Locate, in the data below, the line that contains "rcases x with ⟨_, _, _, _, _" and the line that contains "simp [NoticeBody.encode, NoticeCause.bytes]"; reproduce exactly those two lines and every line between them, nothing more.

Stored items
- Opening Delimiter -
-- ==== Sys2Proof/Laws/Layout.lean ====
section
/-! SUPPORT. The bytes that the port sends are those of the layouts of file 11, 11.5.2 and 11.5.3. -/

namespace Sys2Proof.Machine

theorem flagByte_eq_bits8 (l : List Bool) : flagByte l = bits8 l := by
  unfold flagByte bits8
  apply BitVec.eq_of_getLsbD_eq
  intro i hi
  simp only [BitVec.getLsbD_setWidth, hi, decide_true, Bool.true_and, BitVec.getLsbD_ofBoolListLE]
  induction l generalizing i with
  | nil => simp
  | cons a l ih =>
    simp only [List.foldr_cons, BitVec.getLsbD_or, BitVec.getLsbD_shiftLeft, hi, decide_true, Bool.true_and]
    cases i with
    | zero => cases a <;> simp [boolByte]
    | succ k =>
      have h := ih k (by omega)
      have ha : (boolByte a).getLsbD (k + 1) = false := by cases a <;> simp [boolByte]
      simp [h, ha]

theorem boolByte_eq_bits8 (b : Bool) : boolByte b = bits8 [b] := by cases b <;> rfl

theorem orZeros_eq_partOr {α : Type} (n : Nat) (f : α → List Byte) (x : Option α) : orZeros n f x = partOr n x f := by
  cases x <;> rfl

theorem record_layout (r : Reading) : r.bytes12 = recordLayout r := by cases r <;> rfl

theorem extract_one (x : BitVec 17) : x.extractLsb' 16 1 = BitVec.ofBool (x.getLsbD 16) := by
  apply BitVec.eq_of_getLsbD_eq
  intro i hi
  obtain rfl : i = 0 := by omega
  simp

theorem extract_eq (w n : Nat) (x : BitVec w) (k : Nat) : x.extractLsb' k n = (x >>> k).setWidth n := by
  apply BitVec.eq_of_getLsbD_eq
  intro i hi
  simp [hi]

theorem part0_layout (d : Declaration) (k : Nat) : d.bytes k = part0Layout d k := by
  unfold Declaration.bytes part0Layout
  simp only [extract_one, extract_eq 17 16, extract_eq 24 8, BitVec.ushiftRight_zero, word16OfNat, word32OfNat, byteOf,
    List.append_assoc, List.singleton_append]

theorem peer_layout (x : PeerEntry) : x.bytes = peerLayout x := by
  rcases x with ⟨n, f, a⟩
  rcases f with _ | f
  · unfold PeerEntry.bytes peerLayout
    simp only [flagByte_eq_bits8, partOr, byte6]
    rfl
  · unfold PeerEntry.bytes peerLayout
    simp only [flagByte_eq_bits8, partOr, byte6]
    rfl

theorem lastPhase_layout :
    LastPhase.bytes = fun l => [l.phase.code, l.source.setWidth 8, l.reason] ++ be32 l.arrival := rfl

theorem running_layout :
    RunningFigure.bytes = fun f => be32 f.p ++ be32 f.s ++ be32 f.delta ++ be32 f.second ++ [bits8 [f.complete]] :=
  funext fun f => by rw [RunningFigure.bytes, boolByte_eq_bits8]

theorem ownMasses_layout (rho : Nat) : ownMasses rho = fun o => massLayout rho o.p o.s o.delta := rfl

theorem runningMasses_layout (rho : Nat) : runningMasses rho = fun f => massLayout rho f.p f.s f.delta := rfl

theorem ownFigure_layout : OwnFigure.bytes = fun o => be32 o.p ++ be32 o.s ++ be32 o.delta ++ be32 o.ratio ++
    [o.verdict.code] ++ be16 o.flags ++ be32 o.check := rfl

/-- READ_PARCEL. -/
theorem parcel_layout (r : ParcelRecord) : parcelBytes r = parcelLayout r := by
  have hp : r.peers.flatMap PeerEntry.bytes = r.peers.flatMap peerLayout := by
    congr 1; exact funext peer_layout
  unfold parcelBytes parcelLayout
  cases hd : r.decl with
  | none => rfl
  | some d =>
    simp only [presenceByte, flagByte_eq_bits8, hd, Option.isSome_some, part0_layout, orZeros_eq_partOr, padTo, hp,
      byte4, byte6, byteOf, zeros, lastPhase_layout, running_layout, ownMasses_layout, runningMasses_layout,
      ownFigure_layout]
    simp only [partOr, Option.map_some, Option.getD_some, List.append_assoc]

theorem latest_layout : LatestReading.bytes =
    fun l => recordLayout (.tank l.reading) ++ be32 l.arrival ++ partOr 4 l.std be32 :=
  funext fun l => by rw [LatestReading.bytes, orZeros_eq_partOr]; rfl

theorem value_layout : Value.bytes = fun v => recordLayout v.reading ++ be32 v.std :=
  funext fun v => by rw [Value.bytes, record_layout]

/-- READ_ROSTER_ITEM. -/
theorem rosterItem_layout (n : ParcelNo) (k : Nat) (x : RosterItem) :
    rosterItemBytes n k x = rosterItemLayout n k x := by
  unfold rosterItemBytes rosterItemLayout RosterItem.presence
  simp only [flagByte_eq_bits8, orZeros_eq_partOr, byte4, byte6, byteOf, latest_layout, value_layout]
  rcases x with ⟨_, _, _, _, _ | _, _ | _, _, _⟩ <;> rfl

theorem votes_layout (r : ParcelRecord) : votesBytes r = votesLayout r := by
  have h : VoteEntry.bytes = fun x : VoteEntry => [x.node.setWidth 8, x.status.code] ++
      partOr 19 x.vote (fun v => BitVec.ofNat 8 v.round :: be32 v.check ++ be32 v.p ++ be32 v.s ++ be32 v.ratio ++
        be16 v.flags) := by
    funext x
    simp only [VoteEntry.bytes, orZeros_eq_partOr, byte6]
    rfl
  simp only [votesBytes, votesLayout, h, byte4, byteOf]

theorem acceptance_layout (a : AcceptanceUnit) : acceptanceBytes a = acceptanceLayout a := by
  unfold acceptanceBytes acceptanceLayout
  congr 1
  funext x
  cases x with
  | none => rfl
  | some e =>
    simp only [acceptanceRecord, flagByte_eq_bits8, orZeros_eq_partOr, byte4, byte6, byteOf, partOr, Option.map_some,
      Option.getD_some, GaugeSlot.full]
    congr 1
    cases (a.slot e.slot).waiting with
    | none => rfl
    | some w =>
      simp only [Option.map_some, Option.getD_some]
      rcases hw : w.payload with _ | ⟨p, _ | ⟨q, l⟩⟩ <;> simp [WaitingReading.seq, hw]

theorem padTo_short {l : List Byte} (h : l.length ≤ 7) : padTo 7 l = l ++ List.replicate (7 - l.length) 0#8 := by
  unfold padTo zeros
  rw [List.take_append, List.take_of_length_le h, List.take_replicate]
  congr 2
  omega

/-- A notice record. -/
theorem notice_layout (x : Notice) : x.bytes = noticeLayout x := by
  rcases x with ⟨t, b⟩
  have h : b.encode.2.length ≤ 7 := by
    cases b with
    | parcelState n st round void cause => cases cause <;> simp [NoticeBody.encode, NoticeCause.bytes]
    | _ => simp [NoticeBody.encode, be32]
  rw [Notice.bytes, padTo_short h]
  cases b with
  | parcelState n st round void cause => cases st <;> cases cause <;> rfl
  | peerAlarm n source raised value =>
    simp only [NoticeBody.encode, noticeLayout, boolByte_eq_bits8, byte4, byte6, List.append_assoc, List.cons_append]
  | declareRefused n source reason admitted =>
    simp only [NoticeBody.encode, noticeLayout, boolByte_eq_bits8, byte4, byte6, List.append_assoc, List.cons_append]
  | _ => rfl

theorem noticeLayout_length (x : Notice) : (noticeLayout x).length = 12 := by
  rcases x with ⟨t, b⟩
  cases b <;> rfl

theorem codesOfTheManual : CodesOfTheManual := by unfold CodesOfTheManual; decide

/-! ## Their lengths -/

theorem partOr_length {α : Type} {n : Nat} {x : Option α} {f : α → List Byte} (h : ∀ a, (f a).length = n) :
    (partOr n x f).length = n := by
  cases x with
  | none => exact List.length_replicate
  | some a => exact h a

theorem flatMap_length {α : Type} {n : Nat} {f : α → List Byte} (h : ∀ a, (f a).length = n) (l : List α) :
    (l.flatMap f).length = n * l.length := by
  induction l with
  | nil => rfl
  | cons a l ih => rw [List.flatMap_cons, List.length_append, h, ih, List.length_cons, Nat.mul_succ, Nat.add_comm]

theorem parcelLayout_length (r : ParcelRecord) : (parcelLayout r).length = 183 := by
  have h : ∀ d, (part0Layout d r.roster.length).length = 20 := fun d => rfl
  unfold parcelLayout
  rw [List.length_append, partOr_length]
  · rfl
  · intro d
    simp only [List.length_append, h, List.length_take, List.length_replicate, List.length_cons, List.length_nil]
    rw [partOr_length, partOr_length, partOr_length, partOr_length, partOr_length, partOr_length, partOr_length,
      partOr_length]
    · omega
    all_goals exact fun _ => rfl

theorem recordLayout_length (r : Reading) : (recordLayout r).length = 12 := by cases r <;> rfl

theorem rosterItemLayout_length (n : ParcelNo) (k : Nat) (x : RosterItem) : (rosterItemLayout n k x).length = 60 := by
  unfold rosterItemLayout
  simp only [List.length_append]
  rw [partOr_length, partOr_length, partOr_length, partOr_length]
  · rfl
  · intro v; simp [recordLayout_length, be32]
  · intro o; simp [recordLayout_length, be32]
  · intro l
    simp only [List.length_append, recordLayout_length]
    rw [partOr_length]
    · rfl
    · exact fun _ => rfl
  · exact fun _ => rfl

theorem votesLayout_length (r : ParcelRecord) : (votesLayout r).length = 3 + 21 * r.votes.length := by
  unfold votesLayout
  rw [List.length_append, flatMap_length (n := 21)]
  · rfl
  · intro x
    rw [List.length_append, partOr_length]
    · rfl
    · exact fun _ => rfl

theorem acceptanceLayout_length (a : AcceptanceUnit) : (acceptanceLayout a).length = 11 * a.entries.length := by
  unfold acceptanceLayout
  refine flatMap_length (fun x => partOr_length (fun e => ?_)) _
  rw [List.length_append, partOr_length]
  · rfl
  · exact fun _ => rfl

end Sys2Proof.Machine
end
- Closing Delimiter -
> ANSWER TO THE EXERCISE
  rcases x with ⟨_, _, _, _, _ | _, _ | _, _, _⟩ <;> rfl

theorem votes_layout (r : ParcelRecord) : votesBytes r = votesLayout r := by
  have h : VoteEntry.bytes = fun x : VoteEntry => [x.node.setWidth 8, x.status.code] ++
      partOr 19 x.vote (fun v => BitVec.ofNat 8 v.round :: be32 v.check ++ be32 v.p ++ be32 v.s ++ be32 v.ratio ++
        be16 v.flags) := by
    funext x
    simp only [VoteEntry.bytes, orZeros_eq_partOr, byte6]
    rfl
  simp only [votesBytes, votesLayout, h, byte4, byteOf]

theorem acceptance_layout (a : AcceptanceUnit) : acceptanceBytes a = acceptanceLayout a := by
  unfold acceptanceBytes acceptanceLayout
  congr 1
  funext x
  cases x with
  | none => rfl
  | some e =>
    simp only [acceptanceRecord, flagByte_eq_bits8, orZeros_eq_partOr, byte4, byte6, byteOf, partOr, Option.map_some,
      Option.getD_some, GaugeSlot.full]
    congr 1
    cases (a.slot e.slot).waiting with
    | none => rfl
    | some w =>
      simp only [Option.map_some, Option.getD_some]
      rcases hw : w.payload with _ | ⟨p, _ | ⟨q, l⟩⟩ <;> simp [WaitingReading.seq, hw]

theorem padTo_short {l : List Byte} (h : l.length ≤ 7) : padTo 7 l = l ++ List.replicate (7 - l.length) 0#8 := by
  unfold padTo zeros
  rw [List.take_append, List.take_of_length_le h, List.take_replicate]
  congr 2
  omega

/-- A notice record. -/
theorem notice_layout (x : Notice) : x.bytes = noticeLayout x := by
  rcases x with ⟨t, b⟩
  have h : b.encode.2.length ≤ 7 := by
    cases b with
    | parcelState n st round void cause => cases cause <;> simp [NoticeBody.encode, NoticeCause.bytes]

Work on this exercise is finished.